Start of Block
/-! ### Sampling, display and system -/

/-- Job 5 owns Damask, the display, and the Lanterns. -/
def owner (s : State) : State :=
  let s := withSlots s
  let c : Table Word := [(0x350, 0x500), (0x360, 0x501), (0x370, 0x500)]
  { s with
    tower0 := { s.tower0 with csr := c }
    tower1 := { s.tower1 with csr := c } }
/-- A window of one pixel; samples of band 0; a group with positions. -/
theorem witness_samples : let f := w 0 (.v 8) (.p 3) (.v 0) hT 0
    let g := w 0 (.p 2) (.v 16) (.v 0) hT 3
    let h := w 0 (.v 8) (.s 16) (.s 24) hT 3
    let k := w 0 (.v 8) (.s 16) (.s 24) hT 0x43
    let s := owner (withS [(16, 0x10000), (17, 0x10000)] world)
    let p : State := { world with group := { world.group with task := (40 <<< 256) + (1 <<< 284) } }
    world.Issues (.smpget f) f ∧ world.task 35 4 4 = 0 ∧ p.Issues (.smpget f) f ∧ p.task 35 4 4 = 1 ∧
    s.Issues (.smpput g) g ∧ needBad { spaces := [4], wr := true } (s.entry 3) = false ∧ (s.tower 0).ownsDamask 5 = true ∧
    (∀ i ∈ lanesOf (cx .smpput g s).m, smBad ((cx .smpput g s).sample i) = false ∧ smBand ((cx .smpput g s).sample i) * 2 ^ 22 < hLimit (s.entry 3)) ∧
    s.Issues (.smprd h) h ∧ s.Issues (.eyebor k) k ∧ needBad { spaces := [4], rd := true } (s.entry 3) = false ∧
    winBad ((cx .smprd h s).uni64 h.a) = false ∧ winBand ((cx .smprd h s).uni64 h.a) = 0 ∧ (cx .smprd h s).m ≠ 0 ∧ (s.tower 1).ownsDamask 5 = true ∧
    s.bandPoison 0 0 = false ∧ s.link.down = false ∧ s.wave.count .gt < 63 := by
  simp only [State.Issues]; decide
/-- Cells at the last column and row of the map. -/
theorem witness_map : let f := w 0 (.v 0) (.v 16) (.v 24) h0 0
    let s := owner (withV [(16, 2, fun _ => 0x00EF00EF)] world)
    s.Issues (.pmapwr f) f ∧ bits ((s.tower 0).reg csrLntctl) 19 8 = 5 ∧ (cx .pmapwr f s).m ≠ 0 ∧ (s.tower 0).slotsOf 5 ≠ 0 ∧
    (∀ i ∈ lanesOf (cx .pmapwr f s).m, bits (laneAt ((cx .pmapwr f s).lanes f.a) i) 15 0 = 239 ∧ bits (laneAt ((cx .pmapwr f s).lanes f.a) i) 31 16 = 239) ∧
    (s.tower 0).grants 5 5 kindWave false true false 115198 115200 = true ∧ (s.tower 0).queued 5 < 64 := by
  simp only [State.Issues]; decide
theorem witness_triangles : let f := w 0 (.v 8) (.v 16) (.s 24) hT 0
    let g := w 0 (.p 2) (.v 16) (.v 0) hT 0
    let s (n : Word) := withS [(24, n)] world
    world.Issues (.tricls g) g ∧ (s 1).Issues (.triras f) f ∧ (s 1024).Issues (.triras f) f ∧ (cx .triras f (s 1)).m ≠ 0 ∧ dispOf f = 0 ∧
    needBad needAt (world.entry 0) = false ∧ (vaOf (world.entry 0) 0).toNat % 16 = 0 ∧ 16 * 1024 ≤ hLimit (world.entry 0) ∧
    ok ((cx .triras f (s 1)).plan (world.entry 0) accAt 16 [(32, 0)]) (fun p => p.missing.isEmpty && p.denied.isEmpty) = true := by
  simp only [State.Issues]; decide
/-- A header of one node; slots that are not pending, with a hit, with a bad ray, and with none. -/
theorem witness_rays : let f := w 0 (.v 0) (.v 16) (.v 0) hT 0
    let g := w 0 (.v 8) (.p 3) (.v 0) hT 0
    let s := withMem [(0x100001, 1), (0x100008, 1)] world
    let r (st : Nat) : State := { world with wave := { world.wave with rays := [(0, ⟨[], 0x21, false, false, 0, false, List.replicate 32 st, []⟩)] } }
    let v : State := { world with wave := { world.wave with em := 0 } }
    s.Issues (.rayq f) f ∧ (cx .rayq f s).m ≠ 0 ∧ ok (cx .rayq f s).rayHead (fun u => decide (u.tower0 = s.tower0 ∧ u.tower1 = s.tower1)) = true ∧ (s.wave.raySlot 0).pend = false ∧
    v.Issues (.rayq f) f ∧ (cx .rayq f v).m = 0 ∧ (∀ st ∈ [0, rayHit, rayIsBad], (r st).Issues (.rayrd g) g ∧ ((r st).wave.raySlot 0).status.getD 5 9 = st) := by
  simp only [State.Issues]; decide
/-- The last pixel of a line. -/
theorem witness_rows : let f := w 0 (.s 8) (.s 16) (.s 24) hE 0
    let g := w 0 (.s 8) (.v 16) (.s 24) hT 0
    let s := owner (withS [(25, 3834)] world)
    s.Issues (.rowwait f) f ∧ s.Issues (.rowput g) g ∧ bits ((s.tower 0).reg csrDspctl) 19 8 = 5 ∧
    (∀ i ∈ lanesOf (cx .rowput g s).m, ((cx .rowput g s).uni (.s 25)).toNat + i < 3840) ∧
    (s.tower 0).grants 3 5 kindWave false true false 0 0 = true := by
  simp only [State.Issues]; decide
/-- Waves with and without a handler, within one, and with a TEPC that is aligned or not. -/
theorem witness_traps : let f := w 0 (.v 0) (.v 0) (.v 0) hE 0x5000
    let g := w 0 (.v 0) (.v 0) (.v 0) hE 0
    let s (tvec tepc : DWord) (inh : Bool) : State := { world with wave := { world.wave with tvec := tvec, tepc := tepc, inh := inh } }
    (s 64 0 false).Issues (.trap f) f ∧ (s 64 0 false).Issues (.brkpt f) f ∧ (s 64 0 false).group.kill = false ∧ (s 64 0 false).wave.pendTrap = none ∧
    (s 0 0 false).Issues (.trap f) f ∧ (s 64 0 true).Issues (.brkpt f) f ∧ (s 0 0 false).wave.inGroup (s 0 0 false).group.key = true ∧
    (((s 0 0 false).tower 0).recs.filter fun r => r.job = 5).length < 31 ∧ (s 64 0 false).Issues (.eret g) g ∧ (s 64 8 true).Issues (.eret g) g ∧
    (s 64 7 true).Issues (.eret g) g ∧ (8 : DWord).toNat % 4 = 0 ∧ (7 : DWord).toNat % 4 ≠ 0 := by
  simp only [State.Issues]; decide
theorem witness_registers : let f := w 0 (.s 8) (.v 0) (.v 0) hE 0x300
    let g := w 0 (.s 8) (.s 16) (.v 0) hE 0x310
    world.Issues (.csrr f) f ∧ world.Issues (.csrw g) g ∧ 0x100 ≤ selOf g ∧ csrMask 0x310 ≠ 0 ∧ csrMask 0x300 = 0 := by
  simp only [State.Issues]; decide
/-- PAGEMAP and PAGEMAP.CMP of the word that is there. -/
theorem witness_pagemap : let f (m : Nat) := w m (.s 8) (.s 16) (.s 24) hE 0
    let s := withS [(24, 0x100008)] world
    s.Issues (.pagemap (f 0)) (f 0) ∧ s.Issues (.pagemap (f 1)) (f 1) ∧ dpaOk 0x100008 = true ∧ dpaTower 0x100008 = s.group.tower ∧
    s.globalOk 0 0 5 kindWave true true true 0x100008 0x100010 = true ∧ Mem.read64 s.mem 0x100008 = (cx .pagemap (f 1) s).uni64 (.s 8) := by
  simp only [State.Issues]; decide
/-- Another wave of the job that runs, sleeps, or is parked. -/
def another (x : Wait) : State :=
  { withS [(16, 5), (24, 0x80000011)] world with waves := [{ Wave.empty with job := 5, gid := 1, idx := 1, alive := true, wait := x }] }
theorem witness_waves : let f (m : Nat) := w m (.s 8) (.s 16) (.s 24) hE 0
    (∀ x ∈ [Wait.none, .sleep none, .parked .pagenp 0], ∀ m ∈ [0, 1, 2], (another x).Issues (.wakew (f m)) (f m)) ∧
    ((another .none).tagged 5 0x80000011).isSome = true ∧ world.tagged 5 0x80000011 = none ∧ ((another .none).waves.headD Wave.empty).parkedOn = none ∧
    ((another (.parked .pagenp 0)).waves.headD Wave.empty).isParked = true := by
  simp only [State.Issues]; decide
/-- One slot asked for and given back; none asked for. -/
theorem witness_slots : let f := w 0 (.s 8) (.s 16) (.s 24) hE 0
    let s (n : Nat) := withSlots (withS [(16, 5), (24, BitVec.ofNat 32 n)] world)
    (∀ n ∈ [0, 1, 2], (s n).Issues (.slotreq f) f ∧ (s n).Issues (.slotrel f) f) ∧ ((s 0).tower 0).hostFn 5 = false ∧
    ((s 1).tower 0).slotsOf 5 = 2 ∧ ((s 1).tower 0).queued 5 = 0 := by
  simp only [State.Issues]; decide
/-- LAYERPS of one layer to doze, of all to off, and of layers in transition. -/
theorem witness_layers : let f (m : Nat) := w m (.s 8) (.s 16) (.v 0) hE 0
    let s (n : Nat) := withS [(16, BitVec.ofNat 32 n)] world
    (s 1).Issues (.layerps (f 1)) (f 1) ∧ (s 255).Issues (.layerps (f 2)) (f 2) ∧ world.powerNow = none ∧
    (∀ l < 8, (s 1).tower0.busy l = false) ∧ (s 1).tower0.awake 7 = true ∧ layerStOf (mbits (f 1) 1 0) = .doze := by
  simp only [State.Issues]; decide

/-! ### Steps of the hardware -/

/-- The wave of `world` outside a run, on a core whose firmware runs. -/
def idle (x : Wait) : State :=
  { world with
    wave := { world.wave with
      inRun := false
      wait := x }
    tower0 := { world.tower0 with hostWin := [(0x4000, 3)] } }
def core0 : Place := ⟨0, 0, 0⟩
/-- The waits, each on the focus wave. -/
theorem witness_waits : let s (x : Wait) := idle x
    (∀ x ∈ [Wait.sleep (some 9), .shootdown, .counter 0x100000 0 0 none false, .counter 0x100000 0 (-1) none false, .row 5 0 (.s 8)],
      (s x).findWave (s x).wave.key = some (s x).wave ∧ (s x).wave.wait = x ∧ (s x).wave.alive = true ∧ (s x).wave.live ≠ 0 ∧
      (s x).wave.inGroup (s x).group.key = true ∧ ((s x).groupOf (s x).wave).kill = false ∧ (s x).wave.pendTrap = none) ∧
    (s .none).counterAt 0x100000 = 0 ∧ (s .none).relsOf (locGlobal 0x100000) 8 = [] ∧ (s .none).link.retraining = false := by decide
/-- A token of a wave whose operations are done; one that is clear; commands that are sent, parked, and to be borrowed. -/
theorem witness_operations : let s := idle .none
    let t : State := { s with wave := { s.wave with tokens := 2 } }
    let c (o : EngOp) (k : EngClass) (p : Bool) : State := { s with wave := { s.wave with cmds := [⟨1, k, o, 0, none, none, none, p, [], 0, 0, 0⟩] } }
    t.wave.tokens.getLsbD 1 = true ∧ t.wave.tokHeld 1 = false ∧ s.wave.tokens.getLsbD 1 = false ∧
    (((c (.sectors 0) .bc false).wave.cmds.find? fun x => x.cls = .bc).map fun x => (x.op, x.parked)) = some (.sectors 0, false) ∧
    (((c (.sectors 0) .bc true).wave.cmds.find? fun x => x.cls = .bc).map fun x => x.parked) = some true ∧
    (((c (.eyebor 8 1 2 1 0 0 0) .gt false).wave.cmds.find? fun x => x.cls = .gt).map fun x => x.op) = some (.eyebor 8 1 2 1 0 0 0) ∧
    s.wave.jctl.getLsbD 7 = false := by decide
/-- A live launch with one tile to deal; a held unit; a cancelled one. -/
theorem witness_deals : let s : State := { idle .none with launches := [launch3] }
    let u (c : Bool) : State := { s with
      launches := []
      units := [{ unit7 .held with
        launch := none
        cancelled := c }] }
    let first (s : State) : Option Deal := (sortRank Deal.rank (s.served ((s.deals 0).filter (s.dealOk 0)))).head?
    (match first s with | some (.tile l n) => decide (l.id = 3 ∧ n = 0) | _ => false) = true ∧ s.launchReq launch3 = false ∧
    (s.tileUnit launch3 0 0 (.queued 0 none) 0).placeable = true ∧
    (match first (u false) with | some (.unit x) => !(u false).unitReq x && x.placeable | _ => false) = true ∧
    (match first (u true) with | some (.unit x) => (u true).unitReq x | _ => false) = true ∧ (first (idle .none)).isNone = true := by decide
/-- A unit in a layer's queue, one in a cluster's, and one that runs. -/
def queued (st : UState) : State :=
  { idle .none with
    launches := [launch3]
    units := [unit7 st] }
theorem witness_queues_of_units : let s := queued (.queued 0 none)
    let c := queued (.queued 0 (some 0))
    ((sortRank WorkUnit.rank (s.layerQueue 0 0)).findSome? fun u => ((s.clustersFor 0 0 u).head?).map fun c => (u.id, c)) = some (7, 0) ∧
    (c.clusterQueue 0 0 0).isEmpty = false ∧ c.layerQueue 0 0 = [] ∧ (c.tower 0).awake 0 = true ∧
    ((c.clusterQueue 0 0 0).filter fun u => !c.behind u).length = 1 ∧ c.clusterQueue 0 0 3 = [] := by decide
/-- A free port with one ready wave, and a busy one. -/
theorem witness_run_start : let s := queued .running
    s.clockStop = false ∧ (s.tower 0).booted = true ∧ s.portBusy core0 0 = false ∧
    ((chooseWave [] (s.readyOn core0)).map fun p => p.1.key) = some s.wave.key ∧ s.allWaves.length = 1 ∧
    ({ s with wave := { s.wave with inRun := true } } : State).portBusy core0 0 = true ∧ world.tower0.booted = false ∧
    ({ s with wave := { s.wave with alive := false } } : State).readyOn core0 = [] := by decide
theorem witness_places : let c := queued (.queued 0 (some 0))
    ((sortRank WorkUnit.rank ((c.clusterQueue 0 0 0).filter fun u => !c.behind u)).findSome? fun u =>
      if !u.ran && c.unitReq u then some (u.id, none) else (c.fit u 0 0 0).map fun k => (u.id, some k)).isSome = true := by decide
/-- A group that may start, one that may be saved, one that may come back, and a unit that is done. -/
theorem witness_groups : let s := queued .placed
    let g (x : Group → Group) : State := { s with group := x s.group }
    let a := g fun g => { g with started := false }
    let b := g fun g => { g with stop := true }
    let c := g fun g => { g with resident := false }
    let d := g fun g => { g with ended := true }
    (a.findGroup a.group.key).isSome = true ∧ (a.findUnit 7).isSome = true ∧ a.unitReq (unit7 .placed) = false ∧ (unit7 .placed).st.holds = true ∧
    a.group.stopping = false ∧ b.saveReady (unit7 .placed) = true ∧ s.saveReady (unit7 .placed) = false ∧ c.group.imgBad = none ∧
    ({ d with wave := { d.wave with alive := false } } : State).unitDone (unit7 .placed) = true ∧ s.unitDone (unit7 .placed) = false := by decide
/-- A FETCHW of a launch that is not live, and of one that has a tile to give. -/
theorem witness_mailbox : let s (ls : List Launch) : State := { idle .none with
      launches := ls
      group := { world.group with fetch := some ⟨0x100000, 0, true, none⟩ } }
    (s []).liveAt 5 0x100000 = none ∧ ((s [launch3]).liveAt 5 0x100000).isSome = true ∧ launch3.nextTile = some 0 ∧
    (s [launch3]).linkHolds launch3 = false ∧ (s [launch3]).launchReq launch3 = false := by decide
End of Block
→ Exercise:
Among the records above, a stretch begins at the line containing "s.clockStop = false" and ends at the line containing "a.group.stopping = false". Restate that stretch word for word, and nothing else.

→ Your solution:
    s.clockStop = false ∧ (s.tower 0).booted = true ∧ s.portBusy core0 0 = false ∧
    ((chooseWave [] (s.readyOn core0)).map fun p => p.1.key) = some s.wave.key ∧ s.allWaves.length = 1 ∧
    ({ s with wave := { s.wave with inRun := true } } : State).portBusy core0 0 = true ∧ world.tower0.booted = false ∧
    ({ s with wave := { s.wave with alive := false } } : State).readyOn core0 = [] := by decide
theorem witness_places : let c := queued (.queued 0 (some 0))
    ((sortRank WorkUnit.rank ((c.clusterQueue 0 0 0).filter fun u => !c.behind u)).findSome? fun u =>
      if !u.ran && c.unitReq u then some (u.id, none) else (c.fit u 0 0 0).map fun k => (u.id, some k)).isSome = true := by decide
/-- A group that may start, one that may be saved, one that may come back, and a unit that is done. -/
theorem witness_groups : let s := queued .placed
    let g (x : Group → Group) : State := { s with group := x s.group }
    let a := g fun g => { g with started := false }
    let b := g fun g => { g with stop := true }
    let c := g fun g => { g with resident := false }
    let d := g fun g => { g with ended := true }
    (a.findGroup a.group.key).isSome = true ∧ (a.findUnit 7).isSome = true ∧ a.unitReq (unit7 .placed) = false ∧ (unit7 .placed).st.holds = true ∧
    a.group.stopping = false ∧ b.saveReady (unit7 .placed) = true ∧ s.saveReady (unit7 .placed) = false ∧ c.group.imgBad = none ∧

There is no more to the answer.